Bug ID: JDK-4777313 Unicode 3.2 - based line-wraps in Swing

Type: Enhancement
Component: client-libs
Sub-Component: javax.swing
Affected Version: 1.4.1

Priority: P4
Status: Closed
Resolution: Duplicate
OS: windows_xp
CPU: x86

Submitted: 2002-11-12
Updated: 2003-04-23
Resolved: 2003-04-23


Name: gm110360			Date: 11/11/2002


FULL PRODUCT VERSION :
java version "1.4.1"
Java(TM) 2 Runtime Environment, Standard Edition (build 1.4.1-b21)
Java HotSpot(TM) Client VM (build 1.4.1-b21, mixed mode)

A DESCRIPTION OF THE PROBLEM :
For internationalization, and also to allow writing more
locale-independant GUI interfaces in Swing, that easily be
translated with a single source code, and a simple set of
resource bundles, we need something to allow correct
handling of two required features:
- Word-wrap
- Line Wrap
- directionality

Unicode 3.2 publishes a set of character properties related
to:
- character width (half-width/full-width)
- reorientability of half-width characters in a vertical
layout, or their conversion from half-width to full width
- Unicode canonicalization rules (related to combining
marks), and management of presentation forms (contextual
forms for characters, styling cobined to some
characters, ...)
- line wrap attributes for characters
- technical reports with sample code snippets to handle
these new character properties

The most common problem with internationalized
applications, after directionality in Hebrew and Arabic, is
the management of linewraps: this directly affect Asian
texts, which don't use any space to allow simple line-wrap
or word-wrap when creating a layout to display the text.

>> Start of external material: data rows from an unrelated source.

/-- A request that ends without being performed (R362): `cause` is 0 for a time-out, 1 for REVOKED, 2 for PROTECT. A barrier
instruction raises the cause; a continuation spawns as at a poisoned completion. -/
def State.failReq (s : State) (tag : Nat) (r : PeerReq) (cause : Nat) : State :=
  let s := s.endReq tag
  let a : Option Resp := if cause = 0 then none else some (if cause = 1 then .revoked else .protect)
  match r.who with
  | .pend id l => s.pendFail id l r cause
  | .posted k _ l => s.endPosted k r (some (r.lossAt l cause))
  | .waita k j => s.waitaFail k j r cause
  | .copy id => s.copyAnswer id tag r a
  | .mat id => s.engineAnswer id r a
  | .coll id step => s.collAnswer id step a
  | .barrier k j => s.barAnswer k j (a.getD .protect)
  | .cont pa _ => s.contAnswer pa tag true
  | .update _ => s

/-- A polling WAITA's read has come back (R199, R200, R353): poisoned data raises DATAERR. -/
def State.waitaAnswer (s : State) (k j : Nat) (r : PeerReq) (a : Resp) : State :=
  match tget s.crews k with
  | none => s
  | some c =>
    let js := c.gangOf j
    let s := s.lcacheDrop c.core r.pa r.n
    match (c.slice j).wait with
    | .waita w =>
      let trap := fun (e : Cause) => s.lateTrap k js e w.act ((lanesOf w.act).map fun l => (l, w.va)) 0
      (match a with
       | .data bs bad =>
         if !bad.isEmpty then trap .dataerr
         else if w.holds bs || (w.polled && s.free 8 0 % 2 == 1) then s.setCrew k ((w.result c bs).unpark js s.clk)
         else
           let s := if w.polled then s else
             (s.modCore c.core fun x => { x with waitpoll := x.waitpoll + 1 }).setCrew k
               (c.modSlices js fun sl => { sl with wait := .waita { w with polled := true } })
           s.pollLater c.core k j
       | .revoked => if r.ticket then s.waitaFail k j r 1 else trap .revoked
       | _ => if r.ticket then s.waitaFail k j r 2 else trap .protect)
    | _ => s

/-- A replay's poisoned data raises DATAERR (R227, R363) in a gang that has gone on meanwhile, at an instruction boundary of the
gang that its slice is in then; the registers receive an open value (log entry 60). -/
def State.replayPoison (s : State) (p : Pend) (l : Nat) (r : PeerReq) : State :=
  match tget s.crews p.crew with
  | some c =>
    if (c.slice (l / 4)).exited then s
    else s.takeTrap p.crew (c.gangOf (l / 4)) .dataerr (maskOf [l].contains) 0 [(l, r.va)]
      (if p.land.writes then maskOf [l].contains else 0)
  | none => s

/-- The bytes of an answer that a lane asked for: a load of fewer than 4 bytes has asked for the word that holds them (R363). -/
def Pend.cut (p : Pend) (l : Nat) (r : PeerReq) (bs : List Byte) (bad : List Nat) : List Byte × List Nat :=
  let n := p.land.width l
  let off := r.va.toNat % 4
  if n < 4 then ((bs.drop off).take n, bad.filter fun i => decide (off ≤ i) && decide (i < off + n)) else (bs, bad)

/-- An answer to a lane's access (R180, R363, R371). A result whose gang has gone on ends as a failed remote access when it
is refused at its replay. What a load reads may stay in the load cache (R353). -/
def State.pendAnswer (s : State) (tag id l : Nat) (r : PeerReq) (a : Resp) : State :=
  let s := match a, (tget s.pends id).map (·.land) with
    | .data bs [], some (.load ..) => s.peerFill tag r bs
    | _, _ => s
  let done := ((tget s.pends id).map (·.complete)).getD false
  let cut := fun (bs : List Byte) (bad : List Nat) => ((tget s.pends id).map fun p => p.cut l r bs bad).getD (bs, bad)
  let cause := fun (e : Cause) => s.pendLane id fun p => { p with causes := tset p.causes l e }
  match a with
  | .data bs0 bad0 =>
    let bs := (cut bs0 bad0).1
    if (cut bs0 bad0).2.isEmpty then s.pendLane id fun p => { p with vals := tset p.vals l bs }
    else if done then
      let any := (List.range bs.length).map fun i => BitVec.ofNat 8 (s.free 12 (i + 16 * l))
      let t := s.pendLane id fun p => { p with vals := tset p.vals l any }
      (match tget s.pends id with
       | some p => t.replayPoison p l r
       | none => t)
    else cause .dataerr
  | .revoked => if done then s.pendFail id l r 1 else cause .revoked
  | _ => if done then s.pendFail id l r 2 else cause .protect

/-- An answer to a request (R363, R371). -/
def State.answerReq (s : State) (tag : Nat) (r : PeerReq) (a : Resp) : State :=
  let s := s.endReq tag
  match r.who with
  | .pend id l => s.pendAnswer tag id l r a
  | .posted k _ l =>
    match a with
    | .revoked => s.endPosted k r (some (r.lossAt l 1))
    | .protect => s.endPosted k r (some (r.lossAt l 2))
    | .unsupported => s.endPosted k r (some (r.lossAt l 2))
    | _ => s.endPosted k r none
  | .waita k j => s.waitaAnswer k j r a
  | .copy id => s.copyAnswer id tag r (some a)
  | .mat id => s.engineAnswer id r (some a)
  | .coll id step => s.collAnswer id step (some a)
  | .barrier k j => s.barAnswer k j a
  | .cont pa _ =>
    match a with
    | .data bs _ => s.contAnswer pa tag (bytesNat bs % 2 == 1)
    | _ => s.contAnswer pa tag true
  | .update _ => s

/-- A time-out of a request set anew from now. -/
def State.rearm (s : State) (tag : Nat) : State :=
  match tget s.reqs tag with
  | some r =>
    let rto := (s.die r.die).rto.toNat
    let s := { s with reqs := tset s.reqs tag { r with since := s.ticks r.die } }
    if rto = 0 then s else s.later ⟨s.ticks r.die + rto, some r.die, .peerTimeout tag⟩
  | none => s

/-- A fault ticket arrives (R376): the entry holds the access, and its time counts from now (R361). A WAITA's gang goes on,
its register interlocked. A cross-die request has had its response (R358). -/
def State.takeTicket (s : State) (tag : Nat) (r : PeerReq) : State :=
  let s := ({ s with reqs := tset s.reqs tag { r with ticket := true, took := if r.ticket then r.took else s.fresh } }).rearm tag
  let s := (if s.pkg.split then s.freeTracker tag else s).sendHeld
  let s := if s.ticketOut { r with ticket := true } then s
    else s.modDie r.die fun d => { d with tickets := tset d.tickets tag (r.entry.getD 0) }
  match r.who with
  | .pend id _ => s.pendGo id
  | .waita k j =>
    match tget s.crews k with
    | some c =>
      (match (c.slice j).wait with
       | .waita w =>
         let id := s.nextId
         let l := lowest w.act
         let p : Pend :=
           { crew := k, slices := c.gangOf j, act := w.act, uni := some l, land := .load w.n false
             dst := (List.range (w.n / 4)).map (w.d + ·), dp := false, addrs := [(l, w.va)], locals := [], vals := []
             causes := [], failed := [], loss := none, complete := true }
         let s := { s with
           pends := tset s.pends id p
           nextId := id + 1
           reqs := tmod s.reqs tag fun q => { q with who := .pend id l } }
         s.setCrew k (c.unpark (c.gangOf j) s.clk)
       | _ => s)
    | none => s
  | _ => s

A "simple" solution would be to expect that Asian text will
contain spaces. This is true if the set of resources to
displayed is fixed and managed in  static resources,
however it is not correct according to the standard layout
of these languages. To solve this problem, a program should
be able to detect some characters that can help performing
linewraps correctly:
- full-width punctuation used in Chinese or Japanese are
mostly equivalent to half-width punctuation and a space
- Chinese Hanzi and Japanese Kanji characters are
considered as words alone, that can be wrapped individually
- Japanese Katakatana, Hiragana have some rules to
delimitate syllables or terms that can be wrapped
individually
- Korean Hangul characters are composed in syllables that
can be computed algorithmically (the L,V*,T algorithm):
line-wrap can occur between syllables but not in the middle
of a LVT syllable sequence.
- There's generally no need to support a vertical layout
for Asian languages, as they also accept the horizotal
layout (the biggest layout problem comes from Semitic
languages)
- Latin-, Greek- or Cyrillic-based scripts usually have
short enough words to allow a simple wrap algorithm based
on word-wrap without needing hyphenation (and
dictionnaries) if the GUI is correctly designed with a
sufficient display width, and they use the usual
punctuations and spaces to delimit words
- Generally, a change of script delimits a line-wrap
opportunity (for example between Latin and Higagana, or
between Hiragana and Katakana, or between Hira/kata and
Hanzi/Kanji...)
- Unicode provides anefficient algorithm to handle the
linewrap opportunities based on pairs of character classes
that will work very well with simple scripts

Is it possible to add new classes in the
java.lang.Character family to handle the now standardized
new properties for characters:
- east asian width
- derived normalization
- linewrap opportunities classes
- case folding
- special casing
in a similar way that is now implemented with the
java.lang.UnicodeBlock class ?

Then to proide new APIs for Swing that would use these
properties to allow parsing a string into wrappable tokens
or to proide common transformations of strings to comply
with a text layout manager?

The most important changes will be in the way text is
handled in HTML renderers, and in JTextArea

Designing an interface that complies with these rules
should be the first goal, and there should be simple
implementations that will work on all important scripts
supported now by Java: Latin, Cyrillic, Greek, Hebrew,
Hiragana, Katakana, Hanzi/Kanji, Hangul, Thai

There also should be support now for Vietnamese, which is
not really a complex script (VISCII does not fully comply
with ISO-8859 rules as it uses some ASCII control bytes to
represent a few accented latin characters but it still
works as a common single-byte encoding; alternatives use
combining marks and the most commonly used character set is
windows-1258 using those combining marks and extending an
ISO registered character set with some characters commonly
found on all Windows ANSI character sets).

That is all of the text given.